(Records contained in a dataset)
/-- Is there data of an entry that may move?  A remote operation's until it has been sent, and an RGET's once all has come. -/
def Entry.movable (e : Entry) : Bool :=
  match e.work with
  | .rput .. => !e.sent
  | .racc .. => !e.sent
  | .rget .. => e.sent && e.remote.isEmpty
  | _ => true

/-- The next action of a started entry, if it has one now. -/
def State.moveJob (s : State) (n : Nat) (e : Entry) : Option State :=
  orElse' (if e.movable then s.moveData n e else none) (s.moveElse n e)

/-- Bytes a side's exponents have, where they move. -/
def expBytes (r : Rec) (x : Option Nat) : Nat := if x.isSome then 2 * r.blocks else 0

/-- Has a started entry done everything that retirement needs (R174)? -/
def Entry.finished (e : Entry) : Bool :=
  match e.work with
  | .run => false
  | .sfree _ => e.idone == 1
  | .sreset _ => e.idone == 1
  | .fill _ _ _ k => decide (k ≤ e.idone)
  | .load r _ x => decide (r.size ≤ e.idone) && decide (expBytes r x ≤ e.xput)
  | .store r _ x => decide (r.size ≤ e.idone) && decide (expBytes r x ≤ e.xput)
  | .gather r _ _ k => decide (k * r.eb ≤ e.idone) && decide (k ≤ e.idx.length)
  | .scatter r _ _ k => decide (k * r.eb ≤ e.idone) && decide (k ≤ e.idx.length)
  | .copy _ _ k => decide (k ≤ e.idone)
  | .acc _ r _ => decide (r.size ≤ e.idone)
  | .casStream _ r _ _ => decide (r.size ≤ e.xput)
  | .casReg .. => e.idone == 1
  | .scadd r _ _ k _ => decide (k * r.eb ≤ e.idone) && decide (k ≤ e.idx.length)
  | .quant _ r => decide (r.size + 2 * r.blocks ≤ e.xput)
  | .dequant _ r => decide (r.size ≤ e.xput)
  | .decomp _ k _ _ _ => decide (256 * k ≤ e.idone)
  | .nvme port _ _ k _ lb dst => e.sent && e.answered (nvmeCmds port lb k dst) && decide (k * lb ≤ e.idone)
  | .rput _ k _ => e.sent || decide (k ≤ e.done)
  | .racc _ k _ => e.sent || decide (k ≤ e.done)
  | .rsig _ => true
  | .rget _ k _ => e.sent && e.remote.isEmpty && decide (k ≤ e.idone)

/-- Does a started entry hold its copy engine: its data phase is not over (R189)? -/
def Entry.onEngine (e : Entry) : Bool :=
  e.st == .started && e.work.engine == .copier
    && (match e.work with
        | .nvme .. => !e.sent
        | .rget .. => !e.sent
        | .rput _ k _ => !e.sent && decide (e.done < k)
        | .racc _ k _ => !e.sent && decide (e.done < k)
        | .rsig _ => false
        | _ => !e.finished)

/-! ## Starting (R171, R189) -/

/-- Is an engine free for an entry? -/
def Sc.engineFree (t : Sc) (e : Entry) : Bool :=
  e.work.engine != .copier || decide ((t.entries.filter Entry.onEngine).length < 4)

/-- Could an entry, not a kernel run, start now?  DEDUCED (log 93): also one of a descheduled task, whose WAITING entries R166 lets stay:
R171 names no condition but its own. -/
def Sc.couldStart (t : Sc) (e : Entry) : Bool :=
  e.st == .waiting && e.work.engine != .none && t.edgesMet e && t.jobFree && t.engineFree e

/-- ENTRY_START (R171): the entry issued first among those that could start on its engine. -/
def execEntryStart (n e : Nat) (s : State) : Result :=
  let t := s.sc n
  .next (match t.entry? e with
    | none => s
    | some x =>
      if t.couldStart x && !t.entries.any (fun y => y.id < e && y.work.engine == x.work.engine && t.couldStart y) then
        s.modSc n (fun t => t.start e)
      else s)

/-! ## Accesses of other packages (R276) -/

/-- Puts and accumulations of a step sent as class UNO operations of its job, if all of them have room. -/
def State.sendFars (n e : Nat) : List FarOp → State → Option State
  | [], s => some s
  | o :: os, s =>
    if s.opRoom (pkgOf o.pa) (o.data.length / 2048 + 1) then
      let r : Remote := { addr := o.pa, op := ((o.acc.map Prod.fst).getD 0), ty := ((o.acc.map Prod.snd).getD 0) }
      State.sendFars n e os (s.sendOp n e (if o.acc.isSome then 4 else 0) r o.data o.data.length)
    else none

/-- The bytes that a step lacks asked for, the first run of them, unless the job has operations under way. -/
def State.fetchFar (s : State) (n : Nat) (e : Entry) (miss : List Nat) : Option State :=
  match e.remote, runsOf (miss.map (fun a => (a, 0))) with
  | [], (a, bs) :: _ =>
    if s.opRoom (pkgOf a) 1 then some (s.sendOp n e.id 2 { addr := a } [] bs.length (some a)) else none
  | _, _ => none

/-- The state as a step of a job sees it: the bytes of other packages that the job has, and no access of them made yet (R276). -/
def State.jobView (s : State) (e : Entry) : State := s.modFab (fun b => { b with farGot := e.far, farMiss := [], farOps := [] })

→ WHAT IS NEEDED: Reprint the data above from the opening line to the line holding "one now. -/", inclusive, and nothing else.

→ PROBLEM SOLUTION:
/-- Is there data of an entry that may move?  A remote operation's until it has been sent, and an RGET's once all has come. -/
def Entry.movable (e : Entry) : Bool :=
  match e.work with
  | .rput .. => !e.sent
  | .racc .. => !e.sent
  | .rget .. => e.sent && e.remote.isEmpty
  | _ => true

/-- The next action of a started entry, if it has one now. -/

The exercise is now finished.